* **Description of the task**
Retype, without any change, the first line of the records and every line after it through the one containing "0).wellFormed = true := by decide".

(Stored data)
______

-- ==== Sys2Proof/Tests/Slice0.lean ====
section
/-! SUPPORT. Tests: ill-formed terms, the spec's worked figures and examples, single steps, and a witness for every claim
with hypotheses. -/

namespace Sys2Proof.Tests

open Sys2Proof.Machine

/- Each test waits for the kernel; checked one after another, they need no more threads than the rest of the package. -/
set_option Elab.async false

/-! ### Ill-formed terms: one for each check of `Instr.wellFormed` -/

/-- A request record of zeros. -/
def blankRecord : ReqRecord := { target := 0, tag := 0, fields := 0 }

/-- A reply character without a gap. -/
def char (b : Byte) : RxChar := { gap := 0, octet := b, stop := true }

theorem test_named_kind_is_no_unknown_kind : (Instr.unknownRequestKind 13 blankRecord).wellFormed = false := by decide
theorem test_unnamed_kind_is : (Instr.unknownRequestKind 14 blankRecord).wellFormed = true := by decide
theorem test_enable_without_soft_reset : (Instr.enable 2).wellFormed = false := by decide
theorem test_int_enable_without_soft_reset : (Instr.intEnable 6).wellFormed = false := by decide
theorem test_soft_reset_sets_its_bit : (Instr.softReset 5).wellFormed = false := by decide
theorem test_register_write_of_ctrl : (Instr.registerWrite 0x04 .w32 0).wellFormed = false := by decide
theorem test_register_write_of_req_tail : (Instr.registerWrite 0x10 .w32 0).wellFormed = false := by decide
theorem test_register_write_of_cpl_head : (Instr.registerWrite 0x18 .w32 0).wellFormed = false := by decide
theorem test_register_write_of_ctrl_narrow : (Instr.registerWrite 0x04 .w16 0).wellFormed = true := by decide
theorem test_collision_past_the_longest_frame : (Instr.collision 0 340).wellFormed = false := by decide
theorem test_no_reply_held_too_long : (Instr.noReply 0 801).wellFormed = false := by decide
theorem test_gap_held_too_long : (Instr.gap 0 801).wellFormed = false := by decide
theorem test_start_edge_after_t_resp : (Instr.replyStartEdge 0 96001).wellFormed = false := by decide
theorem test_reply_of_nothing : (Instr.stationReply 0 [] none).wellFormed = false := by decide
theorem test_reply_too_long : (Instr.stationReply 0 (List.replicate 36 (char 0)) none).wellFormed = false := by decide
theorem test_reply_gap_too_long : (Instr.stationReply 0 [] (some 9601)).wellFormed = false := by decide

/-! ### The CRC and the characters (R3, R8) -/

/-- By hand from R8: FFh after one octet 00h, generator 2Fh. -/
theorem test_crc_of_a_zero_octet : crc [0x00] = 0x42#8 := by decide

/-- By hand from R8, over the octets of "123456789". -/
theorem test_crc_of_nine_digits : crc [0x31, 0x32, 0x33, 0x34, 0x35, 0x36, 0x37, 0x38, 0x39] = 0x20#8 := by
  decide +kernel

/-- R3: start bit, then 53h least significant bit first, then the stop bit. -/
theorem test_character_bits :
    charBits 0x53 = [false, true, true, false, false, true, false, true, false, true] := by decide

/-! ### Exchange windows: the table of R19 -/

theorem test_window_cyclic_l2 : windowTb 16 2 6 8 = 178 ∧ windowUs PortConfig.reset .l2 6 8 = 1113 := by decide
theorem test_window_cyclic_l3 : windowTb 16 2 6 6 = 154 ∧ windowUs PortConfig.reset .l3 6 6 = 241 := by decide
theorem test_window_cyclic_l1 : windowUs PortConfig.reset .l1 6 6 = 7700 := by decide
theorem test_window_identify : windowTb 16 2 2 10 = 162 ∧ windowUs PortConfig.reset .l1 2 10 = 8100 := by decide
theorem test_window_full_segment : windowTb 16 2 18 19 = 430 ∧ windowUs PortConfig.reset .l2 18 19 = 2688 := by decide
theorem test_window_largest : windowTb 60 6 34 35 = 962 ∧
    windowUs { PortConfig.reset with tResp := 60, gapLimit := 6 } .l1 34 35 = 48100 := by decide

/-! ### Small states -/

/-- A setup block: rings of 8 and 16 entries, threshold 1, no holdoff, SYNC_OUT from group 0, rising edge. -/
def setup0 : Setup :=
  { reqBase := 0x10000000, reqK := 3, cplBase := 0x20000000, cplK := 4, threshold := 1, holdoff := 0,
    syncOut := some 0, fallingEdge := false }

/-- The entry of a fetch in flight. -/
def entry0 : OrtEntry := { id := 0, tag := 0, kind := 0, target := 0, st := .fetching, matched := 0, awaited := [] }

/-- A port after reset. -/
def port0 : Port := Port.resetWith false true

/-- An IDLE port, its line free and long recessive. -/
def idlePort : Port := { port0 with state := .idle, lf := { Framer.reset with state := .free, recessiveSince := some 0 } }

/-- The link of the example of chapter 5: L3, 4 octets out, 4 in, 500 µs, S = 8. -/
def link3 : Link :=
  { desc := { stationClass := 1, revision := 1, minPeriod := 5, outLen := 4, inLen := 4, segCode := 0, stationId := 9 }
    speed := .l3 }

def readyPort : Port := { idlePort with state := .ready, link := some link3 }

/-- A RUNNING part with port 0 as given. -/
def running (x : Port) : State :=
  ({ State.reset with
    part := .running, ctrlEnable := true, setup := some setup0, tail := 1, reqTailReg := 1 }).withPort 0 x

/-- The same with an access in flight. -/
def flying (a : Access) (x : Port) : State :=
  { running x with bus := { Bus.reset with flight := some { access := a, live := true, wanted := true } } }

/-- The same with a request fetch in flight. -/
def fetching (x : Port) : State :=
  { flying (.requestFetch 0x10000000) x with
    ort := [entry0], cpl := { CompletionWriter.reset with reserved := 1 } }

theorem fetched (x : Port) : (fetching x).Fetched setup0 entry0 := ⟨rfl, rfl, rfl, rfl⟩

theorem tableSound (x : Port) : (fetching x).TableSound entry0 := by
  exact ⟨List.nodup_singleton _, fun e h _ => List.mem_singleton.mp h⟩

/-- The state a command answers, or the one it met. -/
def after (i : Instr) (s : State) : State :=
  match exec i s with
  | .next t => t
  | .fault _ => s
  | .refused _ => s

/-- The statuses and results handed over, oldest first. -/
def handed (s : State) : List (Status × Word) := s.cpl.done.map fun c => (c.status, c.result)

/-- An instant that has passed is reached where the state stands. -/
theorem reaches_passed (s : State) (n : Nat) (h : n ≤ s.time) : s.Reaches n s := by
  unfold State.Reaches
  rw [Nat.max_eq_left h]
  exact if_pos rfl

/-! ### Records (section 10.2), written out octet by octet -/

/-- A PORT_ENABLE for port 2 with host tag 1234h: kind 03h, target 02h, tag low octet first, then zeros. -/
theorem test_decode_port_enable :
    decodeRecord false 0x12340203#256 = .portEnable ⟨{ target := 2, tag := 0x1234, fields := 0 }, false⟩ := by
  decide +kernel

/-- A PARAM_READ for port 2, index 7, length 64, buffer 20000h (example of chapter 7), host tag 12. -/
def paramRecord : ReqRecord := { target := 2, tag := 12, fields := 0x00020000_0040_0007#224 }

theorem test_decode_param_read :
    decodeRecord true 0x00020000_0040_0007_000C_02_0A#256 = .paramRead ⟨paramRecord, true⟩ ∧
    paramIndex paramRecord = 7 ∧ paramLength paramRecord = 64 ∧ paramBuffer paramRecord = 0x20000 ∧
    checkParam paramRecord = none := by decide +kernel

/-- A kind octet of 0Eh names none (R132). -/
theorem test_decode_unnamed_kind : decodeRecord false 0x0E#256 = .unknownRequestKind 0x0E blankRecord := by decide +kernel

/-- A REQUEST_DONE record, section 10.3: type 1 with phase, kind, tag, result, timestamp, head, status, target. -/
theorem test_done_record :
    doneRecord { ort := 0, tag := 0x0102, kind := kindNop, target := 9, status := .badPort, result := 0x0A0B0C0D,
                 arrival := 0 } true 0x11121314 5 =
      [0x81, 0x01, 0x02, 0x01, 0x0D, 0x0C, 0x0B, 0x0A, 0x14, 0x13, 0x12, 0x11, 0x05, 0x00, 0x02, 0x09] := by
  decide +kernel

/-! ### Examples of chapters 2, 7 and 8 -/

/-- Chapter 7: the NOP of tag 14 completes OK with result 1, its own entry alone. -/
theorem test_nop_counts_its_own_entry : handed (after (.nop blankRecord) (fetching port0)) = [(.ok, 1)] := by
  decide +kernel

/-- Chapter 7: the BRING_UP for port 9 completes BAD_PORT and carries its target as read. -/
theorem test_bring_up_of_port_nine :
    (after (.bringUp ⟨{ blankRecord with target := 9 }, false⟩) (fetching port0)).cpl.done.map (fun c => (c.status, c.target)) =
      [(.badPort, 9)] := by decide +kernel

/-- Chapter 7: the PARAM_READ finds IDLE and is refused. -/
theorem test_param_read_in_idle :
    handed (after (.paramRead ⟨{ paramRecord with target := 0 }, false⟩) (fetching idlePort)) = [(.badPortState, 0)] := by
  decide +kernel

/-- Port 0 of the example of chapter 2: a waiting stop (entry 1), an active write whose fetch is claimed (2), two queued reads
(3, 4) and a claimed report (5). -/
def busyPort : Port :=
  let transfer := fun (i : Nat) (w : Bool) =>
    ({ ort := i, tag := 0, write := w, index := 0, length := 20, buffer := 0x1000, ending := none } : Transfer)
  { readyPort with
    state := .cyclic, slot := some (.cycleStop, 1), stopPending := true
    queue := [transfer 2 true, transfer 3 false, transfer 4 false]
    te := { TransferEngine.reset with phase := .fetching, transfer := some (transfer 2 true), octetsDone := 4, sent := true }
    queries := [{ ort := 5, buffer := 0x2000, report := [], state := .cyclic }]
    xclaims := [.fetch 0x1004 8, .report 5] }

/-- The fetch of the PORT_DISABLE's record (entry 6) is in flight. -/
def busy : State :=
  { fetching busyPort with
    ort := (List.range 7).map fun i => { entry0 with id := i, st := if i = 6 then .fetching else .queued }
    cpl := { CompletionWriter.reset with reserved := 7 } }

/-- The same after the take, the PORT_DISABLE being late, and after the grant of the fetch: what chapter 2 starts from. -/
def busyAtArrival : State := after .bmuGrant (after (.portDisable ⟨blankRecord, true⟩) busy)

/-- Chapter 2: the PORT_DISABLE arrives with the transfer's fetch in flight. The order of hand-over, the result 5, and the
PORT_DISABLE last, after the fetch has ended. -/
theorem test_port_disable_in_the_middle_of_work :
    let s := busyAtArrival
    let t := s.portArrival 0
    let u := after (.transferFetchEnd (some 0)) t
    .portArrival 0 ∈ s.dueNow ∧ s.entryState 6 = some .routed ∧ s.flightOf Access.transferPort 0 = true ∧
    t.cpl.done.map (·.ort) = [1, 3, 4, 5] ∧ t.entryState 6 = some .waiting ∧ (t.port 0).state = .disabled ∧
    u.cpl.done.map (fun c => (c.ort, c.status, c.result)) =
      [(1, .portDisabled, 0), (3, .portDisabled, 0), (4, .portDisabled, 0), (5, .portDisabled, 0),
       (2, .portDisabled, 0), (6, .ok, 5)] ∧ (u.port 0).queue = [] := by decide +kernel

/-- R134: while an arrival is on its way no time passes, and a further request of the port waits behind it (R135). -/
theorem test_arrivals_keep_their_order :
    let s := after (.portQuery ⟨{ blankRecord with tag := 9, fields := 0x2000 }, false⟩)
      { busyAtArrival with
        bus := { Bus.reset with flight := some { access := .requestFetch 0x10000000, live := true, wanted := true } }
        ort := entry0 :: busyAtArrival.ort.drop 1 }
    s.tick = s ∧ (s.port 0).inbox.map (fun a => match a with
      | .request id k _ => (id, k)
      | .abort _ _ => (0, 0)) = [(6, kindPortDisable), (0, kindPortQuery)] := by decide +kernel

/-- The completion ring of the example of chapter 8: tail 15, 15 used, one reservation, two events, tag 5 handed. -/
def fullRing : State :=
  { running port0 with
    ort := [{ entry0 with tag := 5, st := .done }]
    cpl := { CompletionWriter.reset with
      tail := 15, used := 15, reserved := 1, unsignalled := 15
      done := [{ ort := 0, tag := 5, kind := kindParamRead, target := 6, status := .linkLost, result := 0, arrival := 2 }]
      events := [{ port := 6, kind := .cycleSlip, count := 2, detail := 2, first := 3000, arrival := 0 },
                 { port := 6, kind := .linkLost, count := 1, detail := 2, first := 6000, arrival := 1 }] } }

/-- Chapter 8: the event head lacks credit, so tag 5 is written, in slot 15; the tail wraps and the phase inverts. -/
theorem test_completion_before_waiting_events :
    let s := after .bmuGrant (after .completionWriteClaim fullRing)
    let t := after (.recordWriteEnd true) s
    (s.bus.flight.map fun f => match f.access with
      | .recordWrite a l o => (a, l.take 1, o)
      | _ => (0, [], none)) = some (0x200000F0, [0x81], some 0) ∧
    t.cpl.tail = 0 ∧ t.cpl.phase = false ∧ t.cpl.used = 16 ∧ t.cpl.reserved = 0 ∧ t.ort = [] ∧ t.cpl.unsignalled = 16 := by
  decide +kernel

______

* **The answer**
-- ==== Sys2Proof/Tests/Slice0.lean ====
section
/-! SUPPORT. Tests: ill-formed terms, the spec's worked figures and examples, single steps, and a witness for every claim
with hypotheses. -/

namespace Sys2Proof.Tests

open Sys2Proof.Machine

/- Each test waits for the kernel; checked one after another, they need no more threads than the rest of the package. -/
set_option Elab.async false

/-! ### Ill-formed terms: one for each check of `Instr.wellFormed` -/

/-- A request record of zeros. -/
def blankRecord : ReqRecord := { target := 0, tag := 0, fields := 0 }

/-- A reply character without a gap. -/
def char (b : Byte) : RxChar := { gap := 0, octet := b, stop := true }

theorem test_named_kind_is_no_unknown_kind : (Instr.unknownRequestKind 13 blankRecord).wellFormed = false := by decide
theorem test_unnamed_kind_is : (Instr.unknownRequestKind 14 blankRecord).wellFormed = true := by decide
theorem test_enable_without_soft_reset : (Instr.enable 2).wellFormed = false := by decide
theorem test_int_enable_without_soft_reset : (Instr.intEnable 6).wellFormed = false := by decide
theorem test_soft_reset_sets_its_bit : (Instr.softReset 5).wellFormed = false := by decide
theorem test_register_write_of_ctrl : (Instr.registerWrite 0x04 .w32 0).wellFormed = false := by decide
theorem test_register_write_of_req_tail : (Instr.registerWrite 0x10 .w32 0).wellFormed = false := by decide
theorem test_register_write_of_cpl_head : (Instr.registerWrite 0x18 .w32 0).wellFormed = false := by decide
theorem test_register_write_of_ctrl_narrow : (Instr.registerWrite 0x04 .w16 0).wellFormed = true := by decide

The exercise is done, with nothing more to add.